Заранее уверен, что многие останутся недовольны романом, — один скажет: это место неверно, другой — этого не было на самом деле, а было так, третий — возмутится моим тоном, четвертый обидится, что мало говорится о партии, пятый скажет, — какой черт мне знать, что делали во время революции Катя и Даша, и т. д… Тут ничего не поделаешь. Важен факт: роман о победившей революции, в общих своих линиях изображающий правду, какой она была.

Повторяю, дорогой Вячеслав Павлович, если Вы со мной не согласны, то лучше откажитесь теперь же от печатания романа. В «Ленинградской правде» я напечатал на пасхе отрывок — 180 строк — о «Русских людях» и о заседании в Смольном. Через несколько дней мне звонили из редакции, прося еще отрывок. Я дал им 200 строк о Корнилове (у Вас этого еще нет). Отзывы о первом отрывке были самые благоприятные. Разумеется, в заглавии упомянуто, что роман печатается в «Новом мире».
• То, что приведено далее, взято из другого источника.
-- ==== Sys2Proof/Machine/Step.lean ====
section
/-! DEFINITION. One step of the core, one call of `run_next()` (30_encoding.md R90), and the placing of a
word where the next step fetches it. The parts are in Machine/Ops.lean. -/

namespace Sys2Proof.Machine

/-- One step (30_encoding.md R90). Its two inputs are `s.input` (log 2). -/
def step (s : State) : Host.Outcome State Fault Refusal := runNext exec s

/-- s with a word of the opcode table stored where the next step fetches (log 27, log 32). -/
def State.withFetchWord (s : State) (nbits w : Nat) : State := s.placeWord (tableWord nbits w)

end Sys2Proof.Machine
end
В воскресенье я уезжаю в Екатеринодар, с неделю поболтаюсь в исторических местах и вернусь в Питер по Волге, где и буду писать. Рукопись пришлю к первому июня. Деньги, 400 рублей, сегодня получил, благодарю.

Рукопись, которая лежит у Вас, мне не нужна, это — черновик, ее можно уничтожить, чтобы не болталась зря.

Жму Вашу руку.

Алексей Толстой.

P. S. Вы пишете: «возражения вызывают и „воззвания к совести и патриотизму русского народа“. Ведь мы знаем, что авторы воззваний обращались не к „совести и патриотизму“, а к глупости…»

Вот если так читать мой роман, то, разумеется, печатать его нельзя. Или послать к чертям всякий стиль, всякую иронию, всю художественную концепцию. Но это значило бы с третьей страницы послать к черту само писание романа.

P. S. Ваше возражение против солдатских комитетов, уничтожавших боеспособных командиров, — я принимаю. У меня это сказано вскользь, и в этом не выражена вся глубина происходившей на фронте трагедии. Я уберу эту фразу.

А. Т.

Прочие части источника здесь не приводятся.